I could have done temp work for a year and made more money, working fewer hours, with less stress.

She implied that I should be grateful to have been paid for so long. "Being paid the agreed upon salary is not a privilege," Vellum helpfully informed her. Apparently one of the board members was subsidizing my paycheck for the past few months. And? I did not ask him to. He did not have to. On behalf of the museum, I thank him. On behalf of myself, I shrug. If he wanted gratitude, he shouldn't have fired me. And perhaps should have paid me on time.

I was harassed for checking the safe for my belongings. I was harassed for daring to be offended at their offer to let me stay on as a volunteer. I was harassed for being offended that they would throw me an elaborate going away party but not provide me with more than 30 minutes' notice that I was being dismissed. I was harassed for daring to have jury duty on short notice last week.
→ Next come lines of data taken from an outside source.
-- ==== Sys2Proof/Machine/Sha.lean ====
section
/-! DEFINITION. SHA-384 (FIPS 180-4), which measures kernel images and digests the attestation report (R115, R480). -/

namespace Sys2Proof.Machine

def shaK0 : List W64 := [
  0x428A2F98D728AE22, 0x7137449123EF65CD, 0xB5C0FBCFEC4D3B2F, 0xE9B5DBA58189DBBC,
  0x3956C25BF348B538, 0x59F111F1B605D019, 0x923F82A4AF194F9B, 0xAB1C5ED5DA6D8118,
  0xD807AA98A3030242, 0x12835B0145706FBE, 0x243185BE4EE4B28C, 0x550C7DC3D5FFB4E2,
  0x72BE5D74F27B896F, 0x80DEB1FE3B1696B1, 0x9BDC06A725C71235, 0xC19BF174CF692694,
  0xE49B69C19EF14AD2, 0xEFBE4786384F25E3, 0x0FC19DC68B8CD5B5, 0x240CA1CC77AC9C65]
def shaK1 : List W64 := [
  0x2DE92C6F592B0275, 0x4A7484AA6EA6E483, 0x5CB0A9DCBD41FBD4, 0x76F988DA831153B5,
  0x983E5152EE66DFAB, 0xA831C66D2DB43210, 0xB00327C898FB213F, 0xBF597FC7BEEF0EE4,
  0xC6E00BF33DA88FC2, 0xD5A79147930AA725, 0x06CA6351E003826F, 0x142929670A0E6E70,
  0x27B70A8546D22FFC, 0x2E1B21385C26C926, 0x4D2C6DFC5AC42AED, 0x53380D139D95B3DF,
  0x650A73548BAF63DE, 0x766A0ABB3C77B2A8, 0x81C2C92E47EDAEE6, 0x92722C851482353B]
def shaK2 : List W64 := [
  0xA2BFE8A14CF10364, 0xA81A664BBC423001, 0xC24B8B70D0F89791, 0xC76C51A30654BE30,
  0xD192E819D6EF5218, 0xD69906245565A910, 0xF40E35855771202A, 0x106AA07032BBD1B8,
  0x19A4C116B8D2D0C8, 0x1E376C085141AB53, 0x2748774CDF8EEB99, 0x34B0BCB5E19B48A8,
  0x391C0CB3C5C95A63, 0x4ED8AA4AE3418ACB, 0x5B9CCA4F7763E373, 0x682E6FF3D6B2B8A3,
  0x748F82EE5DEFB2FC, 0x78A5636F43172F60, 0x84C87814A1F0AB72, 0x8CC702081A6439EC]
def shaK3 : List W64 := [
  0x90BEFFFA23631E28, 0xA4506CEBDE82BDE9, 0xBEF9A3F7B2C67915, 0xC67178F2E372532B,
  0xCA273ECEEA26619C, 0xD186B8C721C0C207, 0xEADA7DD6CDE0EB1E, 0xF57D4F7FEE6ED178,
  0x06F067AA72176FBA, 0x0A637DC5A2C898A6, 0x113F9804BEF90DAE, 0x1B710B35131C471B,
  0x28DB77F523047D84, 0x32CAAB7B40C72493, 0x3C9EBE0A15C9BEBC, 0x431D67C49C100D4C,
  0x4CC5D4BECB3E42B6, 0x597F299CFC657E2A, 0x5FCB6FAB3AD6FAEC, 0x6C44198C4A475817]
/-- The round constants. -/
def shaK : List W64 := shaK0 ++ shaK1 ++ shaK2 ++ shaK3

/-- The initial hash value of SHA-384. -/
def shaInit : List W64 := [
  0xCBBB9D5DC1059ED8, 0x629A292A367CD507, 0x9159015A3070DD17, 0x152FECD8F70E5939,
  0x67332667FFC00B31, 0x8EB44A8768581511, 0xDB0C2E0D64F98FA7, 0x47B5481DBEFA4FA4]

def rotr64 (x : W64) (n : Nat) : W64 := x.rotateRight n

/-- The message schedule, its newest word first. -/
def shaSchedule : Nat → List W64 → List W64
  | 0, ws => ws
  | n + 1, ws =>
    let a := ws.getD 1 0
    let b := ws.getD 14 0
    let s1 := rotr64 a 19 ^^^ rotr64 a 61 ^^^ (a >>> 6)
    let s0 := rotr64 b 1 ^^^ rotr64 b 8 ^^^ (b >>> 7)
    shaSchedule n ((s1 + ws.getD 6 0 + s0 + ws.getD 15 0) :: ws)

/-- One round on the eight working variables. -/
def shaRound (v : List W64) (kw : W64 × W64) : List W64 :=
  match v with
  | [a, b, c, d, e, f, g, h] =>
    let t1 := h + (rotr64 e 14 ^^^ rotr64 e 18 ^^^ rotr64 e 41) + ((e &&& f) ^^^ (~~~e &&& g)) + kw.1 + kw.2
    let t2 := (rotr64 a 28 ^^^ rotr64 a 34 ^^^ rotr64 a 39) + ((a &&& b) ^^^ (a &&& c) ^^^ (b &&& c))
    [t1 + t2, a, b, c, d + t1, e, f, g]
  | v => v

/-- The big-endian 8-byte words of a block, the newest first. -/
def shaWords (block : List Byte) : List W64 :=
  (List.range 16).foldl (fun ws i => BitVec.ofNat 64 (leNat ((block.drop (8 * i)).take 8).reverse) :: ws) []

/-- One 128-byte block. -/
def shaBlock (h : List W64) (block : List Byte) : List W64 :=
  let ws := (shaSchedule 64 (shaWords block)).reverse
  (h.zip ((shaK.zip ws).foldl shaRound h)).map fun p => p.1 + p.2

def shaBlocks : Nat → List W64 → List Byte → List W64
  | 0, h, _ => h
  | n + 1, h, bs => shaBlocks n (shaBlock h (bs.take 128)) (bs.drop 128)

def beBytes (n v : Nat) : List Byte := (leBytes n v).reverse

/-- SHA-384: 48 bytes. -/
def sha384 (msg : List Byte) : List Byte :=
  let pad := (239 - msg.length % 128) % 128
  let padded := msg ++ [0x80] ++ List.replicate pad 0 ++ beBytes 16 (8 * msg.length)
  ((shaBlocks (padded.length / 128) shaInit padded).take 6).flatMap fun w => beBytes 8 w.toNat

end Sys2Proof.Machine
end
Ultimately, I should feel some sense of triumph. In the end, I win. The museum will be closed within a matter of months, if not weeks. Without me, there is literally no one to run the museum. I have been in control of absolutely everything there for the past year: they don't have passwords to the email accounts or the website; they don't have the current membership list; they don't know the first thing about the exhibit or the artists in it; they don't know how to sell the items in the gift shop; they don't know where anything is kept; they don't know who's lent the museum artwork in the past, nor do they know where to find the information for current lenders; they don't know how to answer the visitors' questions. They are absolutely in the dark, and they don't even know enough to ask for any of this information.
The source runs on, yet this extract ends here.